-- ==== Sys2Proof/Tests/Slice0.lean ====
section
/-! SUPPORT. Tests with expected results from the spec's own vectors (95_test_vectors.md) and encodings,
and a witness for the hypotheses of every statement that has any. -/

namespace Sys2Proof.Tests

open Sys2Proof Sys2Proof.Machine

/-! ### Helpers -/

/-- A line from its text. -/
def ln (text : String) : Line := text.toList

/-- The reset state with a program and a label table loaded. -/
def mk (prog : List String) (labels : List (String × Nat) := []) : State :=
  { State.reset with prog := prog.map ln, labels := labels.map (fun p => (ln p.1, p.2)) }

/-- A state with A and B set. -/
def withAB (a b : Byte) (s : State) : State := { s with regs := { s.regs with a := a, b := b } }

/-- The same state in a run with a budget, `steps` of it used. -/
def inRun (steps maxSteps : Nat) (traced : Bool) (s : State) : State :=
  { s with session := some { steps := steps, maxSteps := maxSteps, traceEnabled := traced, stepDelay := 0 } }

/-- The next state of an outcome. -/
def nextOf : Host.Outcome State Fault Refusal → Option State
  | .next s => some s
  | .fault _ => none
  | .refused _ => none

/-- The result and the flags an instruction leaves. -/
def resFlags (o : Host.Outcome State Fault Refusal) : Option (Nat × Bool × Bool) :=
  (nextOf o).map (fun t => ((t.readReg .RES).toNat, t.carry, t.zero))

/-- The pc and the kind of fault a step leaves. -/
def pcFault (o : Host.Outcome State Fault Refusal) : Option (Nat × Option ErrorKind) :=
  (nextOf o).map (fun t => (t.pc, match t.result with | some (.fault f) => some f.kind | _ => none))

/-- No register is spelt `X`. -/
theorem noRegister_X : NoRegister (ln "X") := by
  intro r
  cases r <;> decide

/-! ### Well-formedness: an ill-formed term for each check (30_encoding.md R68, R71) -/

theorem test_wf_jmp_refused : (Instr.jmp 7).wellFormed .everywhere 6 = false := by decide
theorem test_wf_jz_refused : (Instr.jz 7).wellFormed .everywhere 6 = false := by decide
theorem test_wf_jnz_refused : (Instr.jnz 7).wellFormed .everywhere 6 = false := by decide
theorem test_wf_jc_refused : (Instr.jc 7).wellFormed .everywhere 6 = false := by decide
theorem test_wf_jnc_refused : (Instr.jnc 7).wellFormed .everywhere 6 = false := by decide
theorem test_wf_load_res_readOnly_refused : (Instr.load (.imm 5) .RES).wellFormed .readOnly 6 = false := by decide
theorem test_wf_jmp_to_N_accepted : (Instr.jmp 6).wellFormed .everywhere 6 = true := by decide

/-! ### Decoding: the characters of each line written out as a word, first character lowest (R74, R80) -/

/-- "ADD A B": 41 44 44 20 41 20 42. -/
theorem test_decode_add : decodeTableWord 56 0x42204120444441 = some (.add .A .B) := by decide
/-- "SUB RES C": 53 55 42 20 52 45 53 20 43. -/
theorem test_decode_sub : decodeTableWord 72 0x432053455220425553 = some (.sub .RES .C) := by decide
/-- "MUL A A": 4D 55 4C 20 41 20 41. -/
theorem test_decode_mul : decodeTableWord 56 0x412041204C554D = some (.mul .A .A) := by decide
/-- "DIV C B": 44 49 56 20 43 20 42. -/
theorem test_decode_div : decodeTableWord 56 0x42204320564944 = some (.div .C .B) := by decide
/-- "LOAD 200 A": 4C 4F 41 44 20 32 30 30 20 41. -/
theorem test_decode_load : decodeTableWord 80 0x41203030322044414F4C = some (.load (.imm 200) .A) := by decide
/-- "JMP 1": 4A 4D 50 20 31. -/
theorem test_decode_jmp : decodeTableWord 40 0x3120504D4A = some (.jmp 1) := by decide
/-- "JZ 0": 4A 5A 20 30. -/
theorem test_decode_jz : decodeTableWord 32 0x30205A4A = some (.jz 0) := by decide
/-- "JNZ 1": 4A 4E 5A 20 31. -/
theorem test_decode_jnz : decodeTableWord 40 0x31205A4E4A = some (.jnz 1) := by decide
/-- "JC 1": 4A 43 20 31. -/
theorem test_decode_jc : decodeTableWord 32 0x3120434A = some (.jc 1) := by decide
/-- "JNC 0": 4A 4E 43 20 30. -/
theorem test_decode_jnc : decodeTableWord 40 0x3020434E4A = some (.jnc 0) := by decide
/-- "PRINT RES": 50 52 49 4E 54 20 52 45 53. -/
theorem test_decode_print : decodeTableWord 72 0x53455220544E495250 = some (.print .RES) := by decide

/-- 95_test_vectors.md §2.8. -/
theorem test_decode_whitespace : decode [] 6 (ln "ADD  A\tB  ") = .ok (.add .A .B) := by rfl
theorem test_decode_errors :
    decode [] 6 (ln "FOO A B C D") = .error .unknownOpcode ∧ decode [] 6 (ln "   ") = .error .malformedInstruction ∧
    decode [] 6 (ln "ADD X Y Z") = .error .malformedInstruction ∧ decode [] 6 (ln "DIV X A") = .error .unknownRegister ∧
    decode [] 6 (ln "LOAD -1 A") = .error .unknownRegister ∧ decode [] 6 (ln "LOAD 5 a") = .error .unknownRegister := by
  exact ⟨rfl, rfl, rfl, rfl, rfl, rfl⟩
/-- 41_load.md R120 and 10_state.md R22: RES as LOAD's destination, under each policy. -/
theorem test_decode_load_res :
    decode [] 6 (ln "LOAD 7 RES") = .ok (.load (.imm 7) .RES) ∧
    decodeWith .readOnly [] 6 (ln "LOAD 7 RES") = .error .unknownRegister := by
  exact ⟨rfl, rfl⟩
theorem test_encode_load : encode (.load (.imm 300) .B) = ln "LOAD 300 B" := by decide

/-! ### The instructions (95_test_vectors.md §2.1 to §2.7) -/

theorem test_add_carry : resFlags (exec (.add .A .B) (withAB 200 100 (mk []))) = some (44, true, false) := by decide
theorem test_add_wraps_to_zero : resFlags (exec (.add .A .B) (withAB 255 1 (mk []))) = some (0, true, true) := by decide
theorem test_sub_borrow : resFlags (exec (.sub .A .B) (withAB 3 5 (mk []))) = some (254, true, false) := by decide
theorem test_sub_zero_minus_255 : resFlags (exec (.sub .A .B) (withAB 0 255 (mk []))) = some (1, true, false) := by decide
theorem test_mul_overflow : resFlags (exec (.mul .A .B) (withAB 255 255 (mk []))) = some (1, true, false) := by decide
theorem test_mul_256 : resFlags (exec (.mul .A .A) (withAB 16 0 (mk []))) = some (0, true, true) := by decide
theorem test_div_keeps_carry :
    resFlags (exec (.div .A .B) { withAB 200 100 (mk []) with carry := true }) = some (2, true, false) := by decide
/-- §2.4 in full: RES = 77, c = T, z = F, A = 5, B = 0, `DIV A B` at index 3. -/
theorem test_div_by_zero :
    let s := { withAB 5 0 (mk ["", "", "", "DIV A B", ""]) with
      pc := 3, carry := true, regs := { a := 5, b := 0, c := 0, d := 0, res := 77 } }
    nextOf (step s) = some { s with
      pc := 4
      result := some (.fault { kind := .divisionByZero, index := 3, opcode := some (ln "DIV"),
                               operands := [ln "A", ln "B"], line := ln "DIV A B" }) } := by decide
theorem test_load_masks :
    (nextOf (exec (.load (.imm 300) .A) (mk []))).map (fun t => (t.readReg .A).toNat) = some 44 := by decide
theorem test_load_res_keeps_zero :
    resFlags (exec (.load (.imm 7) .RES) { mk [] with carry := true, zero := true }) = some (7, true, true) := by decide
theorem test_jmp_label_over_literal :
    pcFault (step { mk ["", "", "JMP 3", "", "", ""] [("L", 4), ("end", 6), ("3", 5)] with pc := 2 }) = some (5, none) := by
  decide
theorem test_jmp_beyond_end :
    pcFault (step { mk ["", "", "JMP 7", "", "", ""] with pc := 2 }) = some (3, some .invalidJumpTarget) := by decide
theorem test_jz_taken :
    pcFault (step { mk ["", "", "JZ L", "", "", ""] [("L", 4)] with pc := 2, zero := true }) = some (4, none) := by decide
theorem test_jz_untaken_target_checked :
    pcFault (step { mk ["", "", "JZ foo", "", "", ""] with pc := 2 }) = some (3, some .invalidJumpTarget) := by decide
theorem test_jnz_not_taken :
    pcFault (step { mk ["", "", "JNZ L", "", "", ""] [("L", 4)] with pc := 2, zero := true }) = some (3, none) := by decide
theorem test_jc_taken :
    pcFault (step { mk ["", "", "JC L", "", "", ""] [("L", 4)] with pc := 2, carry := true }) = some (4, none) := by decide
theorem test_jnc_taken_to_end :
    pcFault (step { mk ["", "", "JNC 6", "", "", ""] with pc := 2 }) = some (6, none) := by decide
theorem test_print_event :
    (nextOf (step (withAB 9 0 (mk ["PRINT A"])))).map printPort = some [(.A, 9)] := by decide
————
▶ _EXERCISE GOAL_
Print the material above verbatim, first line through the line containing "(nextOf o).map (fun t => (t.pc, match", both included.

▶ _SOLUTION FOR THIS EXERCISE_
-- ==== Sys2Proof/Tests/Slice0.lean ====
section
/-! SUPPORT. Tests with expected results from the spec's own vectors (95_test_vectors.md) and encodings,
and a witness for the hypotheses of every statement that has any. -/

namespace Sys2Proof.Tests

open Sys2Proof Sys2Proof.Machine

/-! ### Helpers -/

/-- A line from its text. -/
def ln (text : String) : Line := text.toList

/-- The reset state with a program and a label table loaded. -/
def mk (prog : List String) (labels : List (String × Nat) := []) : State :=
  { State.reset with prog := prog.map ln, labels := labels.map (fun p => (ln p.1, p.2)) }

/-- A state with A and B set. -/
def withAB (a b : Byte) (s : State) : State := { s with regs := { s.regs with a := a, b := b } }

/-- The same state in a run with a budget, `steps` of it used. -/
def inRun (steps maxSteps : Nat) (traced : Bool) (s : State) : State :=
  { s with session := some { steps := steps, maxSteps := maxSteps, traceEnabled := traced, stepDelay := 0 } }

/-- The next state of an outcome. -/
def nextOf : Host.Outcome State Fault Refusal → Option State
  | .next s => some s
  | .fault _ => none
  | .refused _ => none

/-- The result and the flags an instruction leaves. -/
def resFlags (o : Host.Outcome State Fault Refusal) : Option (Nat × Bool × Bool) :=
  (nextOf o).map (fun t => ((t.readReg .RES).toNat, t.carry, t.zero))

/-- The pc and the kind of fault a step leaves. -/
def pcFault (o : Host.Outcome State Fault Refusal) : Option (Nat × Option ErrorKind) :=
  (nextOf o).map (fun t => (t.pc, match t.result with | some (.fault f) => some f.kind | _ => none))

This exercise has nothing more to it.